Putting Southern Hospitality In A Box — And Delivering It

There is no shortage of services out there that promise the hungry and time-pressed a delicious meal in a box, broken down by ingredients and ready to be prepared with a simple recipe. Blue Apron, Chef’d, Plated, HelloFresh are all offering variations on the theme.

PeachDish President Judith Winfrey notes that is not really a surprise people love meal kits and for good reason.

“So many people love to cook and are interested in learning new recipes but don’t have time to shop for and measure ingredients," Winfrey said. “People are buying nearly everything online, and food and grocery shopping is moving in that same direction. It just makes life easier.”

A Southern Style Meal Box

Atlanta-based PeachDish is one of those meal-kit and grocery firms looking to make life easier for aspiring and committed home cooks, its unique twists being recipes with a decidedly southern flair and flavor. That is apparent in the food itself also sourced locally from Georgia and South Carolina farms and in the recipes on offer, all of which have been contributed by southern chefs, food writers, and other local food experts.

Beyond what the buyer can eat, the packaging is also meant to “look” a bit like the South the boxes themselves are decorated with art by Atlanta street folk artist and includes not only food, but also hand-drawn postcards from area artists.
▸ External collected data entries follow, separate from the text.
/-- R60: the codes of STATUS; U9: code 3 is a broken link. -/
theorem test_packed_status :
    (packResponse (.ok 0)).status = 0 ∧ (packResponse (.transportError anError)).status = 1 ∧
      (packResponse .illegalCmd).status = 2 ∧
      (match unpackResponse ⟨3, some 0, none⟩ with
        | .error .brokenLink => true
        | _ => false) = true := by decide

/-- S1 and S11 in °C (R16). -/
theorem test_celsius : tcCelsius 0x00000B81 = 23.0078125 ∧ cjCelsius 0xFFFFC900 = -55 := by
  have h1 : (0x00000B81 : Word).toInt = 2945 := by decide
  have h2 : (0xFFFFC900 : Word).toInt = -14080 := by decide
  rw [tcCelsius, cjCelsius, h1, h2]
  norm_num

/-! ## Witnesses: for every obligation with hypotheses, a state and operands that meet them -/

/-- The idle hypothesis of DectcRespondsWithTheField, DeccjRespondsWithTheField, DecodersArePureAndTotal,
DecodersDenoteTheFieldsTemperature, WriteConstrainsNoLaterRead and BusyBlockRefusesIdleBlockAccepts. -/
theorem test_witness_idle : (bench [.later]).inflight = none := rfl

/-- EncodeOfDecodeIsTheWord and DecodeFollowsTheOpcodeMap: a legal word and an illegal one. -/
theorem test_witness_decode :
    decode 0x0100FF00 = .ok (.rdreg 0xFF) ∧ decode 0x0100FF01 = .error .reservedLane := by decide

/-- OpcodeRowsAreDisjoint (and, by the second clause's hypothesis, ReservedLanesMatchNoRow, with
test_witness_decode): a row that a word selects. -/
theorem test_witness_row : rowDectc ∈ opcodeTable ∧ rowDectc.selects 0x03FFFFFF = true := by decide

/-- IllegalWordsRespondIllegalCmd: the all-ones word at the head of what the host does. -/
theorem test_witness_illegal :
    ((bench []).withFetchWord 32 0xFFFFFFFF).inflight = none ∧
      ((bench []).withFetchWord 32 0xFFFFFFFF).host = .command 0xFFFFFFFF false :: [] ∧
      ∀ r ∈ opcodeTable, r.selects 0xFFFFFFFF = false := by decide

/-- DecoderFormulationsAgree: words that are concatenations of their bytes. -/
theorem test_witness_words :
    (0x80001F : BitVec 24) = (0x80 : Byte) ++ (0x00 : Byte) ++ (0x1F : Byte) ∧
      (0x8003 : BitVec 16) = (0x80 : Byte) ++ (0x03 : Byte) := by decide

/-- DiscardedBitsHaveNoInfluence: low bytes that differ in every discarded bit, an idle block, and the
answer of its last clause. -/
theorem test_witness_discarded :
    ((0xE0 : Byte).extractLsb' 5 3 : BitVec 3) = (0xFF : Byte).extractLsb' 5 3 ∧
      ((0xFC : Byte).extractLsb' 2 6 : BitVec 6) = (0xFF : Byte).extractLsb' 2 6 ∧
      (bench [.ok 0xFF]).inflight = none ∧ (bench [.ok 0xFF]).answers = .ok 0xFF :: [] := by decide

/-- The hypotheses on the command word of DectcRespondsWithTheField, DeccjRespondsWithTheField,
RdregReadsOneRegister and WrregWritesOneRegister, each at its highest word. -/
theorem test_witness_operand_lanes :
    ((0x03FFFFFF : Word).extractLsb' 24 8 : Byte) = 0x03 ∧
      ((0x0400FFFF : Word).extractLsb' 24 8 : Byte) = 0x04 ∧
      ((0x0400FFFF : Word).extractLsb' 16 8 : Byte) = 0x00 ∧
      ((0x0100FF00 : Word).extractLsb' 24 8 : Byte) = 0x01 ∧
      ((0x0100FF00 : Word).extractLsb' 16 8 : Byte) = 0x00 ∧
      ((0x0100FF00 : Word).extractLsb' 0 8 : Byte) = 0x00 ∧
      ((0x0200FFFF : Word).extractLsb' 24 8 : Byte) = 0x02 ∧
      ((0x0200FFFF : Word).extractLsb' 16 8 : Byte) = 0x00 := by decide

/-- RdregReadsOneRegister and WrregWritesOneRegister, each clause. -/
theorem test_witness_accessor :
    (bench []).inflight = none ∧ (bench []).answers = [] ∧
    (bench [.ok 0x00]).inflight = none ∧ (bench [.ok 0x00]).answers = .ok 0x00 :: [] ∧
      (bench [.err anError, .later]).inflight = none ∧
      (bench [.err anError, .later]).answers = .err anError :: [.later] := by decide

/-- RdtcReadsAndDecodes: its first clause in the order of Q6, its second at the first and the last read
(the first clause of ReadingsEqualTheirParts too). -/
theorem test_witness_rdtc :
    (benchOrder .hiMidLo .loHi [.ok 0x01, .ok 0x70, .ok 0x20]).answers
      = tcArrange Config.TcOrder.hiMidLo (Answer.ok 0x20) (.ok 0x70) (.ok 0x01) ++ [] ∧
    [0x0C, 0x0D, 0x0E] = tcArrange Config.TcOrder.hiMidLo (0x0E : Byte) 0x0D 0x0C ∧
    (bench [.err anError]).answers
      = (tcArrange Config.TcOrder.loMidHi (Answer.ok 0) (.ok 0) (.ok 0)).take 0 ++ .err anError :: [] ∧
    (tcArrange Config.TcOrder.loMidHi (0x0E : Byte) 0x0D 0x0C)[0]? = some 0x0E ∧
    (bench [.ok 0x20, .ok 0x70, .err anError]).answers
      = (tcArrange Config.TcOrder.loMidHi (Answer.ok 0x20) (.ok 0x70) (.ok 0)).take 2
        ++ .err anError :: [] ∧
    (tcArrange Config.TcOrder.loMidHi (0x0E : Byte) 0x0D 0x0C)[2]? = some 0x0C := by decide

/-- RdcjReadsAndDecodes: likewise (the second clause of ReadingsEqualTheirParts too). -/
theorem test_witness_rdcj :
    (benchOrder .loMidHi .hiLo [.ok 0x1C, .ok 0x64]).answers
      = cjArrange Config.CjOrder.hiLo (Answer.ok 0x64) (.ok 0x1C) ++ [] ∧
    [0x0A, 0x0B] = cjArrange Config.CjOrder.hiLo (0x0B : Byte) 0x0A ∧
    (bench [.err anError]).answers
      = (cjArrange Config.CjOrder.loHi (Answer.ok 0) (.ok 0)).take 0 ++ .err anError :: [] ∧
    (cjArrange Config.CjOrder.loHi (0x0B : Byte) 0x0A)[0]? = some 0x0B ∧
    (bench [.ok 0x64, .err anError]).answers
      = (cjArrange Config.CjOrder.loHi (Answer.ok 0x64) (.ok 0)).take 1 ++ .err anError :: [] ∧
    (cjArrange Config.CjOrder.loHi (0x0B : Byte) 0x0A)[1]? = some 0x0A := by decide

/-- EveryReadingIsFresh: six answers to two RDTC, and four to two RDCJ. -/
theorem test_witness_fresh :
    (bench [.ok 0x20, .ok 0x70, .ok 0x01, .ok 0x00, .ok 0x90, .ok 0x01]).answers
      = tcArrange Config.TcOrder.loMidHi (Answer.ok 0x20) (.ok 0x70) (.ok 0x01)
        ++ (tcArrange Config.TcOrder.loMidHi (Answer.ok 0x00) (.ok 0x90) (.ok 0x01) ++ []) ∧
    (benchOrder .loMidHi .hiLo [.ok 0x1C, .ok 0x64, .ok 0xC9, .ok 0x00]).answers
      = cjArrange Config.CjOrder.hiLo (Answer.ok 0x64) (.ok 0x1C)
        ++ (cjArrange Config.CjOrder.hiLo (Answer.ok 0x00) (.ok 0xC9) ++ []) := by decide

/-- StableRegistersAreReadTrue: a device whose registers hold their own address, both clauses. -/
theorem test_witness_stable :
    (bench [.ok 0x0E, .ok 0x0D, .ok 0x0C]).answers = servedBy id (rdtcTxns Config.defaults) ++ [] ∧
      (bench [.ok 0x0B, .ok 0x0A]).answers = servedBy id (rdcjTxns Config.defaults) ++ [] := by decide

/-- TornReadingOfTheSpec: the answers of P4. -/
theorem test_witness_torn :
    (bench [.ok 0xE0, .ok 0x00, .ok 0x01]).config.tcReadOrder = .loMidHi ∧
      (bench [.ok 0xE0, .ok 0x00, .ok 0x01]).answers = .ok 0xE0 :: .ok 0x00 :: .ok 0x01 :: [] := by decide

/-- BusTraceFollowsTheRule, OneResponsePerCommand, StatusTellsFailureFromSuccess, ResultsHaveTheirFormat,
CommandsDoNotDependOnHistory and CommandsOnlyAddAndUseUp: a command that comes to a next state with a
response, from two blocks with different histories. -/
theorem test_witness_performed :
    (bench [.ok 0x00]).answers = [.ok 0x00] ++ [] ∧
    (bench [.ok 0x00, .later]).answers = [.ok 0x00] ++ [.later] ∧
    exec (.rdreg 0x00) (bench [.ok 0x00]) = .next { bench [] with
      trace := [.rd 0x00 (.ok 0x00)], responses := [.ok 0x00000000] } ∧
    ({ bench [.ok 0x00] with trace := [.wr 0x80 0x10 .ok], responses := [.illegalCmd] } : State).answers
      = (bench [.ok 0x00]).answers := ⟨rfl, rfl, rfl, rfl⟩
PeachDish also maintains its food tastes better than any other food box competitor on the market. But, of course, we have yet to meet the food box seller that doesn’t say that its food is the best ever. In fairness to PeachDish, however, it should be noted that its food is almost universally and independently reviewed as delicious, and its ingredients have been consistently reviewed as a cut above freshness-wise for the better part of the last four years.

“We love working with farms and purveyors who have great stories and are thrilled by the process of creating beautiful foods,” Winfrey noted. “It’s not easy to do, and PeachDish has surmounted many obstacles in its pursuit to provide recipes and ingredients that are above and beyond what else is out there in the meal-kit delivery space.”

Southern styling aside, the nuts and bolts of PeachDish are familiar to anyone who has used a similar service. A standard box runs for about $50 $12.50 a serving and can either contain two meals with two servings or one meal with four. Users can customize their box, adding and subtracting dishes or sides, though the net cost of the box has to be $45 or more. The $12.50 per serving price point is more or less consistent with the rest of the meal-kit delivery market.

What's In The Box?

The box will contain pretty much all the ingredients a user might need for whatever recipe has been sent along, with the caveat that things like kosher salt, black pepper, and olive oil are things the home chef is expected to have on hand. Customers who do want to be wholly brand-consistent, though, can also buy the PeachDish version of various staples on their online store.

PeachDish also has a different payment philosophy having signed on with Amazon for payments. For a new member, it takes about two seconds and two clicks from making a subscription to paying for it and getting their first delivery scheduled, so long as they are already an Amazon Pay customer.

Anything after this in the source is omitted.